Molecular data

Molecular data (DNA or protein sequences) can be edited, manipulated, simulated and analyzed in various ways in Mesquite. Most of the features discussed elsewhere concerning editing and analysis of general categorical data also apply to molecular data; here we focus on features specifically designed for sequence data.

Contents

• Editing molecular data
• Simulating DNA sequence evolution
• Statistics for DNA sequences
• Statistics for Protein sequences
• Visualizing tertiary structure
• Sequence Data within populations
• Reconstructing ancestral states

Editing molecular data

Molecular data can be imported from files of NBRF format, PHYLIP format, and simple table format.

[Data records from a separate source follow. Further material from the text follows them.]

-- ==== Sys2Proof/Machine/Measure.lean ====
section
/-! DEFINITION. Machine/Measure.lean: the Sampler (R431-R441), the capture/compare units (R442-R448) and the Loop Array
(R449-R458). Bit streams and pin edges come from outside and are operands of the commands. -/

namespace Sys2Proof.Machine

/-! ## Sampler channels -/

/-- A channel at reset. -/
def sdDefault (_ : Nat) : Sd := ⟨[], false, 0, none⟩
/-- Channel n. -/
def getSd (n : Nat) (d : Dev) : Sd := tabGet sdDefault d.sds n
/-- Replace channel n. -/
def putSd (n : Nat) (x : Sd) (d : Dev) : Dev := { d with sds := tabSet sdDefault d.sds n x }

/-- Modulator clock k runs (R431): from commit while EN = 1, in service. -/
def mclkRuns (k : Nat) (d : Dev) : Bool := inService d && committed d && rb (A.smpMclk k) 31 d

/-- DIV of a modulator clock: values outside 80-400 act as the nearer limit (R457). -/
def mclkDiv (k : Nat) (d : Dev) : Nat := max 80 (min 400 (rf (A.smpMclk k) 8 0 d))

/-- The modulator clock of channel n. -/
def sdClock (n : Nat) (d : Dev) : Nat := rf (A.smpSd n 0) 28 27 d

/-- Channel n works: enabled, with its modulator clock running. -/
def sdRuns (n : Nat) (d : Dev) : Bool := rb (A.smpSd n 0) 31 d && mclkRuns (sdClock n d) d

/-- The order k of channel n: 0b00 acts as 0b11 (R457). -/
def sdOrd (n : Nat) (d : Dev) : Nat := let o := rf (A.smpSd n 0) 30 29 d; if o = 0 then 3 else o

/-- R = DEC + 1 (R434): DEC below 7 acts as 7 (R457). -/
def sdLen (n : Nat) (d : Dev) : Nat := max 7 (rf (A.smpSd n 0) 23 16 d) + 1

/-- Number of bits in the response (R434). -/
def sdBits (n : Nat) (d : Dev) : Nat := sdOrd n d * (sdLen n d - 1) + 1

/-- i (i - 1) / 2 for i > 0, else 0. -/
def pairs (i : Int) : Int := if 0 < i then i * (i - 1) / 2 else 0

/-- Weight i of the sinc^k impulse response of length r (R434): the coefficients of (1 + x + ... + x^(r-1))^k. -/
def sincWeight (k r i : Nat) : Int :=
  let r : Int := r
  let i : Int := i
  if k = 1 then 1
  else if k = 2 then min (i + 1) (2 * r - 1 - i)
  else pairs (i + 2) - 3 * pairs (i + 2 - r) + 3 * pairs (i + 2 - 2 * r)

/-- A bit as +1 or -1 (R432). -/
def bitVal (b : Bool) : Int := if b then 1 else -1

/-- The sum S of R434 over the last bits, newest first. -/
def sincSum (k r : Nat) (bits : List Bool) : Int :=
  ((bits.take (k * (r - 1) + 1)).zipIdx).foldl (fun s p => s + sincWeight k r p.2 * bitVal p.1) 0

/-- The 24-bit result of R434: ⌊S x 2^23 / R^k⌋, saturated to 0x7F_FFFF. -/
def sincResult (k r : Nat) (bits : List Bool) : BitVec 24 :=
  BitVec.ofInt 24 (min 0x7FFFFF (sincSum k r bits * 8388608 / ((r ^ k : Nat) : Int)))

/-- The comparator count C over the last cr bits (R440). -/
def cmpCount (cr : Nat) (bits : List Bool) : Int := (bits.take cr).foldl (fun s b => s + bitVal b) 0

/-- CR: values outside 8-32 act as 8 (R457). -/
def sdCr (n : Nat) (d : Dev) : Nat := let c := rf (A.smpSd n 0xC) 29 24 d; if 8 ≤ c ∧ c ≤ 32 then c else 8
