-- ==== Sys2Proof/Machine/HostBlock.lean ====
section
/-! DEFINITION. Machine/HostBlock.lean: the HST block's own registers: the host status block (R513), the heartbeat (R514),
software interrupts and MSI-X unmasking (R505, R516), and the I/O supplies (R540). -/

namespace Sys2Proof.Machine

/-! ## The host status block (R513) -/

/-- DSTATE (R513). -/
def dstate (d : Dev) : Nat :=
  match d.sys.mode with
  | .service => if inDoze d then 2 else 1
  | .twilight => 3
  | _ => 0

/-- Word 1 of the block. -/
def hostWord1 (d : Dev) : Word :=
  word (atBit (dstate d) 28 + atBit (rf A.almBootStat 27 24 d) 24 + atBit (lifeState d) 21 + atBit (role d) 19 +
    atBit (ownNode d) 14 + atBit (rf A.almBootStat 31 29 d) 11 + atBit (faultN d).toNat 10 +
    atBit (rf A.safStat 1 1 d) 9)

/-- The image in use is accepted (R68): it is applied after its signature verified, or committed. -/
def imageAccepted (d : Dev) : Bool := committed d || (decide (d.sys.mode = .startup) && decide (d.boot.step = .apply))

/-- Words 0 to 14 of the block, as they stand. -/
def hostWords (d : Dev) : List Word :=
  [word (0x4160A100 + Config.romVersion.toNat % 256), hostWord1 d,
   word (atBit d.sys.twCode 24 + atBit (rf A.almBootStat 23 16 d) 16 + atBit (rf A.almBootStat 15 8 d) 8 +
     rf A.sysRstCause 15 8 d),
   if imageAccepted d then word (hdrNat d.boot.hdr 0x18 4) else 0,
   rd A.memImgCycle d, rd A.sysRstCause d, rd A.safFaultTl d, rd A.safFaultTh d,
   if rb A.mrdCtrl 0 d then mrdState d else 0, rd A.mrdRackAct d, rd A.almBootTime d, d.hst.hbeat,
   rd (A.hstFw 0) d, rd (A.hstFw 1) d, rd (A.hstFw 2) d]

/-- The whole block with its CRC (R513, R117). -/
def hostBlock (d : Dev) : List Word :=
  let l := hostWords d
  l ++ [word (crc32c (l.flatMap fun w => leBytes 4 w.toNat))]

/-- All 16 words are captured for master m (R513). -/
def captureBlock (m : Nat) (d : Dev) : Dev :=
  { d with hst := { d.hst with
      snap := ((hostBlock d).zipIdx (16 * m)).foldl (fun t p => tabSet zeroDefault t p.2 p.1) d.hst.snap } }

/-- A read of word i of the block by master m (R513); a debug read captures nothing (R105). -/
def hostBlockRead (m i : Nat) (d : Dev) : Word × Dev :=
  if i = 0 then ((hostWords d).getD 0 0, if m = 19 then d else captureBlock m d)
  else (tabGet zeroDefault d.hst.snap (16 * m + i), d)

/-- HOST_STATUS_CAPTURE (R513): a read of word 0. -/
def execHostStatusCapture (m : Fin 20) (s : State) : Host.Outcome State Fault Refusal :=
  onDev (fun d => when (powered d) (fun d => let r := hostBlockRead m 0 d; giveRead m r.1 r.2) d) s

/-! ## The heartbeat (R514) -/

/-- HBEAT rises by 1 and wraps. -/
def heartbeat (d : Dev) : Dev := { d with hst := { d.hst with hbeat := d.hst.hbeat + 1 } }

/-- HST_HB_SVC (R514, R516): the Supervisor's key. -/
def writeHbSvc (m : Nat) (v : Word) (d : Dev) : Dev :=
  if m ≠ 0 ∨ fld v 31 16 ≠ 0x0B4D then d else d |> storeReg m A.hstHbSvc v |> heartbeat

/-- HB_SVC (R514). -/
def execHbSvc (m : Fin 20) (v : Word) (s : State) : Host.Outcome State Fault Refusal :=
  onDev (fun d => when (powered d) (writeHbSvc m v) d) s

/-- RESPONDER_HEARTBEAT (R514): every 1 ms while the ROM responder runs in Twilight. -/
def execResponderHeartbeat (s : State) : Host.Outcome State Fault Refusal :=
  onDev (fun d => when (d.sys.mode = .twilight && d.sys.romLoop && decide (d.sys.twTime + 400000 ≤ d.now))
    (fun d => heartbeat { d with sys := { d.sys with twTime := d.now } }) d) s

/-! ## Software interrupts (R505, R515, R516) -/

/-- May master m in context ctx write HST_SWINT (R516)? -/
def swintMay (m ctx : Nat) (d : Dev) : Bool :=
  m = 0 || (1 ≤ m && m ≤ 16 && (getCtx (ctxKey (m - 1) ctx) d).sys)

/-- HST_SWINT (R505, R515, R516). -/
def writeSwint (m ctx : Nat) (v : Word) (d : Dev) : Dev :=
  if !swintMay m ctx d then d
  else
    let d := storeReg m A.hstSwint v d
    let n := fld v 4 0
    if !bit v 31 && decide (18 ≤ n) then msixRaise n d
    else if bit v 31 && decide (18 ≤ n ∧ n ≤ 23) then raise A.hstIntPend n d
    else errAt (A.block 0x1F) m errRsvd A.hstSwint d

/-- SWINT_VECTOR (R505): HST_SWINT with TGT = 0. -/
def execSwintVector (m : Fin 20) (ctx : Fin 10) (vec : BitVec 5) (s : State) : Host.Outcome State Fault Refusal :=
  onDev (fun d => when (powered d) (writeSwint m ctx (word vec.toNat)) d) s

/-- SWINT_PEND (R516): HST_SWINT with TGT = 1. -/
def execSwintPend (m : Fin 20) (ctx : Fin 10) (vec : BitVec 5) (s : State) : Host.Outcome State Fault Refusal :=
  onDev (fun d => when (powered d) (writeSwint m ctx (word (2 ^ 31 + vec.toNat))) d) s

/-! ## MSI-X (R505) -/

/-- A pending vector that is masked no longer goes out, where the link is up (R505, R515). -/
def msixFlush (n : Nat) (d : Dev) : Dev :=
  if rb (A.msixPba 0) n d && !rb (A.msixTable n 12) 0 d && !d.hst.fnMask && rb A.hstPcieStat 0 d then
    { wb (A.msixPba 0) n false d with out := d.out ++ [.msix n] }
  else d

/-- A word of the MSI-X table is written (R505). -/
def writeMsix (m a : Nat) (v : Word) (d : Dev) : Dev := d |> storeReg m a v |> msixFlush ((a - A.msixTable 0 0) / 16)

/-- MSIX_UNMASK (R505): the mask bit of a vector is written 0. -/
def execMsixUnmask (m : Fin 20) (vec : Fin 32) (s : State) : Host.Outcome State Fault Refusal :=
  onDev (fun d => when (powered d) (writeMsix m (A.msixTable vec 12) 0) d) s

/-! ## The link (R501, R502, R515, R528) -/

/-- PCIE_LINK_UP (R501, R502): training ends at rate 2.5, 5.0 or 8.0 GT/s on one or two lanes. -/
def execPcieLinkUp (rate : Fin 3) (x2 : Bool) (s : State) : Host.Outcome State Fault Refusal :=
  onDev (fun d => when (powered d && !d.hst.perst && decide (d.boot.step ≠ .pll) && !rb A.hstPcieStat 0 d)
    (fun d => d |> wf A.hstPcieStat 4 0 (8 * (1 + x2.toNat) + 2 * (rate + 1) + 1) |> raise A.hstPcieStat 5) d) s

/-- The link goes down (R515, R516). -/
def pcieDown (d : Dev) : Dev := if rb A.hstPcieStat 0 d then d |> wf A.hstPcieStat 4 0 0 |> raise A.hstPcieStat 5 else d

/-- PCIE_LINK_DOWN (R515): writes received have taken effect; no read is outstanding in this model. -/
def execPcieLinkDown (s : State) : Host.Outcome State Fault Refusal := onDev pcieDown s

/-- PCIE_PERST (R528): while low, the link is down and configuration space is at its reset values. -/
def execPciePerst (low : Bool) (s : State) : Host.Outcome State Fault Refusal :=
  onDev (fun d =>
    let d := { d with hst := { d.hst with perst := low } }
    if low then pcieDown { d with hst := { d.hst with cfg := [], fnMask := false } } else d) s

/-- HST_STATE (R516). -/
def hstStateWord (d : Dev) : Word :=
  word (atBit (rf A.hstPcieStat 0 0 d) 31 + atBit (rf A.hstPcieStat 2 1 d) 29 + atBit (rf A.hstPcieStat 4 3 d) 27)

/-! ## I/O supplies (R540) -/

/-- VDDIO_BANK_LOSS (R540): bank b of R522 (0 AON, 1 SYS, 2 NVM, 3 LHP, 4 RGMII, 5 MRD, 6 SMP, 7 + k PXB_k): the bank's outputs float and its inputs read 0. -/
def execVddioBankLoss (b : Fin 15) (s : State) : Host.Outcome State Fault Refusal :=
  onDev (fun d => if b.val ∈ d.vddio then d else { d with vddio := d.vddio ++ [b.val] }) s

/-- VDDIO_BANK_RETURN (R540). -/
def execVddioBankReturn (b : Fin 15) (s : State) : Host.Outcome State Fault Refusal :=
  onDev (fun d => { d with vddio := dropIf (fun x => x = b.val) d.vddio }) s

end Sys2Proof.Machine
end

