-- ==== Sys2Proof/Machine/Encoding.lean ====
section
/-! DEFINITION. Machine/Encoding.lean: the instruction words of the engines (R191-R206) and of the PIO engines (R416-R418):
which command a word spells, the word of a command, and the command that stands at a program counter. -/

namespace Sys2Proof.Machine

/-- An instruction where its must-be-0 fields are 0, none where they are not (R194). -/
def whenZero (n : Nat) (i : Instr) : Option Instr := if n = 0 then some i else none

/-- An AC field (R192): bits 3:1 must be 0. -/
def acField (n : Nat) : Option (Fin 2) := if n < 2 then some (Fin.ofNat 2 n) else none

/-- An A field (R192): bit 3 must be 0. -/
def aField (n : Nat) : Option (Fin 8) := if n < 8 then some (Fin.ofNat 8 n) else none

/-- The ALU group, X = 0 (R195). -/
def aluOf (c : Fin 17) (rd rs rt : Fin 16) (x : Nat) : Nat → Option Instr
  | 0 => whenZero x (.add c rd rs rt)
  | 1 => whenZero x (.adds c rd rs rt)
  | 2 => whenZero x (.sub c rd rs rt)
  | 3 => whenZero x (.subs c rd rs rt)
  | 4 => whenZero x (.andR c rd rs rt)
  | 5 => whenZero x (.orR c rd rs rt)
  | 6 => whenZero x (.xorR c rd rs rt)
  | 7 => whenZero x (.andn c rd rs rt)
  | 8 => whenZero (rd + x) (.cmp c rs rt)
  | 9 => whenZero (rt + x) (.mov c rd rs)
  | 10 => whenZero (rt + x) (.notR c rd rs)
  | 11 => whenZero (rt + x) (.neg c rd rs)
  | 12 => whenZero (rt + x) (.negs c rd rs)
  | 13 => whenZero (rt + x) (.abs c rd rs)
  | 14 => whenZero (rt + x) (.abss c rd rs)
  | _ => none

/-- The shift group (R196). -/
def shiftOf (c : Fin 17) (rd rs rt : Fin 16) (x : Nat) : Nat → Option Instr
  | 0 => whenZero x (.lsl c rd rs rt)
  | 1 => whenZero x (.lsr c rd rs rt)
  | 2 => whenZero x (.asr c rd rs rt)
  | 3 => whenZero x (.ror c rd rs rt)
  | 4 => whenZero x (.rol c rd rs rt)
  | 8 => whenZero (rt + x / 32) (.lsli c rd rs (BitVec.ofNat 5 x))
  | 9 => whenZero (rt + x / 32) (.lsri c rd rs (BitVec.ofNat 5 x))
  | 10 => whenZero (rt + x / 32) (.asri c rd rs (BitVec.ofNat 5 x))
  | 11 => whenZero (rt + x / 32) (.rori c rd rs (BitVec.ofNat 5 x))
  | 12 => whenZero (rt + x / 32) (.roli c rd rs (BitVec.ofNat 5 x))
  | _ => none

/-- The bit-field group (R197). -/
def fieldOf (c : Fin 17) (rd rs rt : Fin 16) (x : Nat) : Nat → Option Instr
  | 0 => whenZero rt (.bfi c rd rs (BitVec.ofNat 5 x) (BitVec.ofNat 5 (x / 32)))
  | 1 => whenZero rt (.bfxu c rd rs (BitVec.ofNat 5 x) (BitVec.ofNat 5 (x / 32)))
  | 2 => whenZero rt (.bfxs c rd rs (BitVec.ofNat 5 x) (BitVec.ofNat 5 (x / 32)))
  | 3 => whenZero x (.bfir c rd rs rt)
  | 4 => whenZero x (.bfxur c rd rs rt)
  | 5 => whenZero x (.bfxsr c rd rs rt)
  | 6 => whenZero (rt + x) (.bswap c rd rs)
  | 7 => whenZero (rt + x) (.hswap c rd rs)
  | _ => none

/-- The multiply and divide group, X = 0 (R198). -/
def mulOf (c : Fin 17) (rd rs rt : Fin 16) (x : Nat) : Nat → Option Instr
  | 0 => whenZero x (.mul c rd rs rt)
  | 1 => whenZero x (.mulh c rd rs rt)
  | 2 => whenZero x (.mulhu c rd rs rt)
  | 4 => whenZero x (.div c rd rs rt)
  | 5 => whenZero x (.divu c rd rs rt)
  | 6 => whenZero x (.divs c rd rs rt)
  | _ => none

/-- The accumulator group (R199). -/
def accOf (c : Fin 17) (rd rs rt : Fin 16) (x : Nat) : Nat → Option Instr
  | 0 => (acField rd).bind fun n => whenZero x (.mac c n rs rt)
  | 1 => (acField rd).bind fun n => whenZero x (.msu c n rs rt)
  | 2 => (acField rd).bind fun n => whenZero (rt + x) (.acset c n rs)
  | 3 => (acField rs).bind fun n => whenZero (rt + x / 64) (.acx c rd n (BitVec.ofNat 6 x))
  | 4 => (acField rd).bind fun n => whenZero (rs + rt + x) (.acz c n)
  | _ => none

/-- The CRC and checksum group (R199). -/
def crcOf (c : Fin 17) (rd rs rt : Fin 16) (x : Nat) : Nat → Option Instr
  | 0 => (acField rd).bind fun n => whenZero (rs + rt + x / 4) (.crci c n (Fin.ofNat 4 x))
  | 1 => (acField rd).bind fun n => whenZero (rt + x / 4) (.crcb c n rs (Fin.ofNat 4 x))
  | 2 => (acField rd).bind fun n => whenZero (rt + x / 4) (.crch c n rs (Fin.ofNat 4 x))
  | 3 => (acField rd).bind fun n => whenZero (rt + x / 4) (.crcw c n rs (Fin.ofNat 4 x))
  | 4 => (acField rs).bind fun n => whenZero (rt + x / 4) (.crcx c rd n (Fin.ofNat 4 x))
  | 5 => (acField rd).bind fun n => whenZero (rt + x) (.csumh c n rs)
  | 6 => (acField rd).bind fun n => whenZero (rt + x) (.csumw c n rs)
  | 7 => (acField rs).bind fun n => whenZero (rt + x) (.csx c rd n)
  | _ => none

It can also be exported to these formats.

The Character Matrix Editor can be used to edit a molecular sequence matrix. Standard ambiguity codes are allowed.

The following can be applied to all or the selected portions of a molecular sequence matrix in the Character Matrix Editor. These are available under the Alter/Transform submenu of the Matrix menu:

• Nucleotide complement (DNA matrix only) — enters the complementar sequence into the selected cells
• Reverse sequence — reverses the order of contiguously selected blocks of sequence
• Collapse Gaps — collapses gaps to yield unaligned sequences
• Collapse Gaps-Only Edges — deletes characters at edges of matrix that are gaps-only.

Other options may appear; see the page on characters for standard choices in this submenu. You can also apply the other editing tools described for character matrices.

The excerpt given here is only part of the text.